Albert Cloutier died in Mont-Saint-Hilaire, Quebec, in 1965. He was aged 63.[1]

Work

Cloutier worked in oils, water colors, tempera, clay, wood and metals. His paintings mainly depict the beauty of Canadian landscapes. His early paintings showed the influence of the French Impressionists, the Group of Seven and Paul Cézanne. His later work was an intensified realism, with increasingly abstract and plastic forms.[1] Cloutier followed the French Canadian tradition of showing settled farm landscapes and avoided modernism.[10] Selected commissions include:[1]

Cloutier made some of the illustrations for Kingdom of the Saguenay (1936) by Marius Barbeau.[12][lower-alpha 1] He designed and illustrated Pathway to Greatness (1959) for the Canadian Pulp & Paper Association.
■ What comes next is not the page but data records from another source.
/-- A list of bytes with some replaced from an offset. -/
def putBytes (bs : List Byte) (off : Nat) (v : List Byte) : List Byte := bs.take off ++ v ++ bs.drop (off + v.length)

/-- An address with a register added to its address part; none when the sum leaves that part (R133). -/
def addAddr (sp a x : Nat) : Option Nat :=
  if sp = spTile then (if a % 2 ^ 18 + x < 2 ^ 18 then some (a + x) else none)
  else if sp = spLocal || sp = spGlobal then (if a % 2 ^ 48 + x < 2 ^ 48 then some (a + x) else none)
  else some a

/-- Add the registers of TNG.EXEC to the source and destination address fields of a descriptor (R133). -/
def patchDesc (bs : List Byte) (sx dx : Option Nat) : Except Status (List Byte) :=
  let put := fun (bs : List Byte) (off sp : Nat) (x : Option Nat) =>
    match x with
    | none => some bs
    | some x => (addAddr sp (dn bs off 8) x).map fun a => putBytes bs off (leBytes 8 a)
  let both := fun (so do_ ssp dsp : Nat) =>
    match (put bs so ssp sx).bind fun bs => put bs do_ dsp dx with
    | some bs => .ok bs
    | none => .error .range
  let cls := descCls bs
  if cls = 2 then let w := dn bs 0x28 4; both 0x14 0x1C (nbits w 20 4) (nbits w 24 4)
  else if cls = 5 && (collOpOf (descOp bs)).isSome then
    let w := dn bs 0x14 4
    both 0x18 0x20 (nbits w 10 4) (nbits w 14 4)
  else if (cls = 0 || cls = 3 || (cls = 5 && (descOp bs = 9 || descOp bs = 10))) && (sx.isSome || dx.isSome) then .error .range
  else .ok bs

end Sys2Proof

namespace Sys2Proof.Machine

/-! Doorbell pages (R151, R153, R156, R157) -/

/-- A refused write to a queue's page: its status stands in Q_STAT as well. -/
def State.queueRefuse (s : State) (q : Nat) (st : Status) : RegRes := (s.queueErr q st, some st)

/-- A write of Q_TAIL. -/
def State.doorbell (s : State) (q : Nat) (tail : W32) : RegRes :=
  let x := s.queue q
  let old := (x.tail - x.head).toNat
  let new := (tail - x.head).toNat
  if x.bound && s.loadCtx x.ctx then s.queueRefuse q .busy
  else if s.hif.agreed = 0 then s.queueRefuse q .version
  else if !x.bound || !x.enable || x.tileProd then s.queueRefuse q .denied
  else if new = old then (s, none)
  else if old < new && new ≤ 2 ^ x.rsz then (s.modQueue q fun x => { x with tail := tail }, none)
  else s.queueRefuse q .range

/-- A queue is enabled: HEAD, FETCH and DONE take TAIL, its push records go (R153, R263); on a replacement queue the
place in the switch follows (R331). -/
def State.enableQueue (s : State) (q : Nat) : State :=
  let s := s.dropWait? (s.queue q).wait
  let s := s.modQueue q fun x => { x with enable := true, head := x.tail, fetch := x.tail, done := x.tail, fin := [], wait := none }
  let s := { s with fab := { s.fab with
    pushRecs := s.fab.pushRecs.filter fun r => r.queue ≠ q
    serialSave := s.fab.serialSave.filter fun e => e.1 / 2 ^ 47 ≠ q } }
  let x := s.queue q
  match s.ctx? x.ctx with
  | some c => if c.rq = some q && !c.switching then
      s.modCtx x.ctx fun c => { c with rqBase := x.tail - BitVec.ofNat 32 (s.rcntReleased c) } else s
  | none => s

/-- A write of Q_CTL. -/
def State.queueCtl (s : State) (q : Nat) (en irqen : Bool) : RegRes :=
  let x := s.queue q
  if x.bound && s.loadCtx x.ctx then s.queueRefuse q .busy
  else if !x.bound || x.tileProd then s.queueRefuse q .denied
  else if en && !x.ringOk then s.queueRefuse q .range
  else
    let s := s.modQueue q fun x => { x with irqen := irqen }
    if en && !x.enable then (s.enableQueue q, none)
    else (s.modQueue q fun x => { x with enable := en }, none)

/-- Descriptors of a queue started and not completed: ACTIVE. -/
def State.queueActive (s : State) (q : Nat) : Bool := !(s.startedOf q).isEmpty

/-- A write of Q_BASE_LO, Q_BASE_HI or Q_CFG, which would give BASE, RSZ and VEC these values; `rsvd` tells that it sets a
reserved bit. -/
def State.queueShape (s : State) (q : Nat) (rsvd : Bool) (base rsz vec : Nat) : RegRes :=
  let x := s.queue q
  if x.bound && s.loadCtx x.ctx then s.queueRefuse q .busy
  else if (x.enable || s.queueActive q) && (base ≠ x.base || rsz ≠ x.rsz || vec ≠ x.vec) then s.queueRefuse q .busy
  else if rsvd then s.queueRefuse q .rsvdSet
  else if decide (rsz < 4) || decide (rsz > 16) then s.queueRefuse q .range
  else if !x.bound then s.queueRefuse q .denied
  else if x.enable || s.queueActive q then (s, none)
  else (s.modQueue q fun x => { x with base := base, rsz := rsz, vec := vec }, none)

/-- DOORBELL_WRITE (R151, R156, R451). -/
def execDoorbellWrite (q : Nat) (tail : W32) (tee : Bool) (s : State) : Host.Outcome State Fault Refusal :=
  guardWf (queueOk q) s <| s.hostWrite 1 (64 * q) .queue tee fun s => s.doorbell q tail

/-- Q_ENABLE (R153, R156, R157). -/
def execQEnable (q : Nat) (irqen tee : Bool) (s : State) : Host.Outcome State Fault Refusal :=
  guardWf (queueOk q) s <| s.hostWrite 1 (64 * q + 0x20) .queue tee fun s => s.queueCtl q true irqen

/-- Q_DISABLE (R156, R157). -/
def execQDisable (q : Nat) (irqen tee : Bool) (s : State) : Host.Outcome State Fault Refusal :=
  guardWf (queueOk q) s <| s.hostWrite 1 (64 * q + 0x20) .queue tee fun s => s.queueCtl q false irqen

/-! Dispatch queues -/

/-- The queue is its context's replacement queue. -/
def State.isRq (s : State) (q : Nat) : Bool := s.ctxIs (s.queue q).ctx fun x => x.rq = some q

/-- Classes that a dispatch queue accepts (Table 5.11, R330). -/
def State.accepts (s : State) (q cls _op : Nat) : Bool :=
  if s.isRq q then cls = 0 || cls = 2 || cls = 3
  else cls = 0 || cls = 1 || cls = 2 || cls = 3 || cls = 5 || cls = 6

/-- The entry at FETCH is not held back by a layer still to be released (R331). -/
def State.rqMay (s : State) (q : Nat) : Bool :=
  match s.ctx? (s.queue q).ctx with
  | some x =>
    if x.rq = some q then
      match x.rqPlace (s.queue q).fetch with
      | some n => decide (n < s.rcntReleased x)
      | none => true
    else true
  | none => true

/-- A dispatch queue with something to fetch wakes its die (R460, R461). -/
def State.wakeForQueue (s : State) (q : Nat) : State :=
  let x := s.queue q
  if x.bound && !x.tileKind && x.enable && x.fetch ≠ x.tail && s.ctxFetches x.ctx then s.wakeDie x.die else s

/-- A descriptor row of a class and operation. -/
def State.qRow (s : State) (q : Nat) (host : Fetched) (mine : List Byte → Bool) (class5 : State → List Byte → Option Status)
    (start : State → DescSrc → DescHdr → List Byte → State) : State :=
  let s := s.wakeForQueue q
  if s.rqMay q then s.descRow q host mine (fun s => s.accepts q) class5 start else s

/-- The entry has this class and operation. -/
def isDesc (cls op : Nat) (bs : List Byte) : Bool := descCls bs = cls && descOp bs = op

/-- No check of the class. -/
def noClass5 (_ : State) (_ : List Byte) : Option Status := none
The book described how the Saint Lawrence River was developed into the Saint Lawrence Seaway.[1]

Affiliations and collections

Cloutier became a member of the Federation of Canadian Artists in 1941 and the Canadian Society of Painters in Water Colour in 1948. He became an associate of the Royal Canadian Academy of Arts in 1951 and a member of the Academy in 1956. He became a member of Arts Club, Montreal in 1951, and was president of the Arts Club in 1957–59. He became a member of the Canadian Society of Graphic Art (c.1952); president of the Art Directors’ Club of Montreal (1953); a member of the National Society of Art Directors in New York City. His work was exhibited at the Klinkhoff Gallery and Arts Club in Montreal. His work is held by the National Gallery of Canada in Ottawa.[1]